O atual CEO da Microsoft, Steve Ballmer, enquanto não está atirando cadeiras nos seus funcionários ou falando mal da Apple e do Linux (que ele diz ser o principal rival do Windows) está tomando decisões sobre o futuro da sua empresa, e a última notícia vinda dele, através do blog da equipe de desenvolvimento do Windows, é bastante perturbadora: “O Seven será a última versão do Windows como conhecemos hoje”.
Segundo Ballmer, após o lançamento da nova versão do Windows – que foi adiantado, tendo em vista conta o semi-fracasso do Vista – a equipe de desenvolvimento se dedicará a aprimorar a plataforma Azure, que será a base para as próximas versões do Windows. Para quem nunca ouviu falar, o Azure é um sistema para aplicações na nuvem (o tão comentado cloud computing) que nada mais é do que a substituição dos aplicativos desktop pelos serviços web.
“O Windows, como conhecemos hoje, já era. O futuro está na nuvem!” – diz Ballmer. Decerto, ele tem bastantes motivos para afirmar isso. A pirataria, um desses motivos, é uma das maiores fontes de prejuízo na indústria de software e com os aplicativos rodando na web a pirataria simplesmente não existe, pois o software é um só, que não pode ser modificado: aquele instalado no servidor da produtora do software. “Esse novo conceito de Windows será a prova de crackers” – afirma, de novo.
Migrando todos os aplicativos do Windows para a nuvem o SO poderá ser fornecido gratuitamente, já que o sistema operacional será basicamente os utilitários de hardware e de disco, com o mínimo de recursos possível. É a velha máxima… de graça até injeção na testa. O resto, digo, todos os aplicativos serão responsabilidade do navegador. Já estão disponíveis versões do Office, do Explorer e do Paint (que foi terceirizado e teve seu nome alterado para picnik) na web. Os próximos aplicativos a irem para a web serão Campo Minado e Paciência.
A forma de cobrar pelo software também mudará. Ao invés de adquirir uma licença de uso o usuário poderá pagar mensalmente para acessar sua conta no serviço ou então pagar uma pequena quantia a cada utilização. O meio de pagamento é o cartão de crédito. “Se o cara não possui cartão de crédito ele nunca teve dinheiro pra comprar uma licença do Windows mesmo.
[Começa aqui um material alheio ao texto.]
-- ==== Sys2Proof/Machine/Classes.lean ====
section
/-! DEFINITION. The operand classes of Omrid (R203, R204, R214): the codes of the shared fields, which types and conditions an
instruction accepts, and which control registers exist. -/

namespace Sys2Proof

/-- The format with a code (R19); codes 16 and above are cut to their low four bits. -/
def Fmt.ofCode (n : Nat) : Fmt :=
  match n % 16 with
  | 0 => .untyped | 1 => .fp64 | 2 => .fp32 | 3 => .fp16 | 4 => .bf16 | 5 => .cf32 | 6 => .int8 | 7 => .int16 | 8 => .int32
  | 9 => .nat8 | 10 => .nat16 | 11 => .nat32 | 12 => .k8a | 13 => .k8b | 14 => .k8t | _ => .e8

/-- The code of a format (R19, Table 2). -/
def Fmt.code : Fmt → Nat
  | .untyped => 0 | .fp64 => 1 | .fp32 => 2 | .fp16 => 3 | .bf16 => 4 | .cf32 => 5 | .int8 => 6 | .int16 => 7 | .int32 => 8
  | .nat8 => 9 | .nat16 => 10 | .nat32 => 11 | .k8a => 12 | .k8b => 13 | .k8t => 14 | .e8 => 15

/-- Element bytes of a format (R19, Table 2). -/
def Fmt.size : Fmt → Nat
  | .fp64 | .cf32 => 8
  | .fp32 | .int32 | .nat32 => 4
  | .fp16 | .bf16 | .int16 | .nat16 => 2
  | .untyped | .int8 | .nat8 | .k8a | .k8b | .k8t | .e8 => 1

/-- Lanes of a vector register of a type: 256 ÷ e (R262). -/
def Fmt.lanes (t : Fmt) : Nat := 256 / t.size

/-- The formats whose BLK may be non-zero (R19, Table 2). -/
def Fmt.blkAllowed : Fmt → Bool
  | .untyped | .cf32 | .e8 => false
  | _ => true

/-- FP64, FP32, FP16 and BF16. -/
def Fmt.isFp : Fmt → Bool
  | .fp64 | .fp32 | .fp16 | .bf16 => true
  | _ => false

/-- INT8 to INT32. -/
def Fmt.isSigned : Fmt → Bool
  | .int8 | .int16 | .int32 => true
  | _ => false

/-- NAT8 to NAT32. -/
def Fmt.isNat : Fmt → Bool
  | .nat8 | .nat16 | .nat32 => true
  | _ => false

/-- INT8 to INT32 and NAT8 to NAT32. -/
def Fmt.isInt (t : Fmt) : Bool := t.isSigned || t.isNat

/-- The narrow K8 code formats. -/
def Fmt.isK8 : Fmt → Bool
  | .k8a | .k8b | .k8t => true
  | _ => false

/-- Types of VADD and VSUB (R264, Table 1). -/
def Fmt.isAddType (t : Fmt) : Bool := t.isFp || t.isInt || decide (t = .cf32)

/-- Types of VMUL, VMIN and VMAX (R264, Table 1). -/
def Fmt.isMulType (t : Fmt) : Bool := t.isFp || t.isInt

/-- Types of VABS (R265, Table 2). -/
def Fmt.isAbsType (t : Fmt) : Bool := t.isFp || t.isSigned

/-- Types of VNEG (R265, Table 2). -/
def Fmt.isNegType (t : Fmt) : Bool := t.isAbsType || decide (t = .cf32)

/-- Source types of VENC8 (R271). -/
def Fmt.isEncType : Fmt → Bool
  | .fp32 | .fp16 | .bf16 => true
  | _ => false

/-- Types of SETST and of MMA, MMAG and MROT (R285, R287). -/
def Fmt.isMatrix : Fmt → Bool
  | .k8a | .k8b | .k8t | .bf16 | .fp16 | .int8 | .fp32 | .cf32 | .fp64 => true
  | _ => false

/-- The matrix types that the narrow-only setting gates (R131). -/
def Fmt.isGated : Fmt → Bool
  | .fp32 | .cf32 | .fp64 => true
  | _ => false

/-- Types in class for AST (R291). -/
def Fmt.isAst : Fmt → Bool
  | .fp64 | .fp32 | .fp16 | .bf16 | .cf32 | .int8 | .int16 | .int32 => true
  | _ => false

/-- The scope with a code; codes 5 to 7 are out of class and never reach this (R203). -/
def Scope.ofCode (n : Nat) : Scope :=
  match n with
  | 0 => .strand | 1 => .core | 2 => .panel | 3 => .package | _ => .system

/-- The code of a scope (R203). -/
def Scope.code : Scope → Nat
  | .strand => 0 | .core => 1 | .panel => 2 | .package => 3 | .system => 4

/-- TLBINV takes every scope but STRAND (R320). -/
def Scope.notStrand : Scope → Bool
  | .strand => false
  | _ => true

/-- The order with a code (R203). -/
def Order.ofCode (n : Nat) : Order :=
  match n with
  | 0 => .none | 1 => .acquire | 2 => .release | _ => .acqRel

/-- The code of an order (R203). -/
def Order.code : Order → Nat
  | .none => 0 | .acquire => 1 | .release => 2 | .acqRel => 3

/-- Order 0 is out of class in FENCE (R228). -/
def Order.isFence : Order → Bool
  | .none => false
  | _ => true

/-- The attribute holds an acquire. -/
def Order.acq : Order → Bool
  | .acquire | .acqRel => true
  | _ => false

/-- The attribute holds a release. -/
def Order.rel : Order → Bool
  | .release | .acqRel => true
  | _ => false

/-- The condition with a code; code 7 is out of class and never reaches this (R203). -/
def Cond.ofCode (n : Nat) : Cond :=
  match n with
  | 0 => .eq | 1 => .ne | 2 => .lt | 3 => .le | 4 => .ltn | 5 => .len | _ => .un

/-- The code of a condition (R203). -/
def Cond.code : Cond → Nat
  | .eq => 0 | .ne => 1 | .lt => 2 | .le => 3 | .ltn => 4 | .len => 5 | .un => 6

/-- CMP and CMPI take conditions 0 to 5 (R203, R241, R249). -/
def Cond.inCmp : Cond → Bool
  | .un => false
  | _ => true

/-- The reduction with an op code; code 7 is unlisted and never reaches this (R274). -/
def RedOp.ofCode (n : Nat) : RedOp :=
  match n with
  | 0 => .add | 1 => .adds | 2 => .min | 3 => .max | 4 => .and | 5 => .or | _ => .xor

/-- The op code of a reduction (R209, row 0x29). -/
def RedOp.code : RedOp → Nat
  | .add => 0 | .adds => 1 | .min => 2 | .max => 3 | .and => 4 | .or => 5 | .xor => 6

/-- The accumulator mode with a code (R284). -/
def AccMode.ofCode (n : Nat) : AccMode :=
  match n with
  | 1 => .nar | 2 => .int | 3 => .p32 | 4 => .pcx | 5 => .p64 | _ => .none

/-- The code of an accumulator mode (R284). -/
def AccMode.code : AccMode → Nat
  | .none => 0 | .nar => 1 | .int => 2 | .p32 => 3 | .pcx => 4 | .p64 => 5

/-- An even register (R214). -/
def evenReg (r : Fin 32) : Bool := decide (r.val % 2 = 0)

/-- A register whose number is a multiple of four (R214). -/
def quadReg (r : Fin 32) : Bool := decide (r.val % 4 = 0)

/-- The control-register numbers of Table 3 of chapter 08 (R143). -/
def csrListed (c : Nat) : Bool :=
  decide (c ≤ 0x005 ∨ (0x010 ≤ c ∧ c ≤ 0x013) ∨ (0x020 ≤ c ∧ c ≤ 0x025) ∨ (0x030 ≤ c ∧ c ≤ 0x031) ∨
    (0x040 ≤ c ∧ c ≤ 0x044) ∨ (0x050 ≤ c ∧ c ≤ 0x052))

/-- The pairings of VCMP (R268). -/
def cmpAccepts (c : Cond) (t : Fmt) : Bool :=
  match c with
  | .eq | .ne => t.isFp || t.isInt || decide (t = .cf32)
  | .lt | .le => t.isFp || t.isInt
  | .un => t.isFp
  | .ltn | .len => false

/-- The pairs of VCVT: those of Table 4 of chapter 09 without K8A, K8B, K8T, E8, CF32 and type 0, and never an
equal pair (R269, R165). -/
def cvtAccepts (src dst : Fmt) : Bool :=
  (src.isFp || src.isInt) && (dst.isFp || dst.isInt) && decide (src ≠ dst)

/-- The types of each reduction (R274, Table 5). -/
def redAccepts (o : RedOp) (t : Fmt) : Bool :=
  match o with
  | .add => t.isAddType
  | .adds => t.isInt
  | .min | .max => t.isMulType
  | .and | .or | .xor => t.isInt

/-- The accepted pairs of ALD (R292). -/
def aldAccepts (m : AccMode) (t : Fmt) : Bool :=
  match m, t with
  | .nar, .fp32 | .nar, .fp16 | .nar, .bf16 | .int, .int32 | .p32, .fp32 | .pcx, .cf32 | .p64, .fp64 | .p64, .fp32 => true
  | _, _ => false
Azar dele (fazendo careta)!” – Ballmer, sendo ele mesmo.
Quem não quiser migrar para a nova plataforma de imediato deverá ficar com o Windows 7, que só custará um pouco mais caro que o Vista, ou seja, troco de pinga. Como o novo conceito de Windows não admite nenhum aplicativo além dos navegadores a Microsoft se compromete a atualizar o Windows 7 até 2012, dando tempo aos desenvolvedores para migrar TODO o software legado para a web. Se o mundo não acabar nesse ano, deixará de existir a plataforma Windows, como conhecemos hoje.
Dizem que 2012 será o ano do Linux.
Fonte: Engineering Windows 7, blog oficial do Windows 7.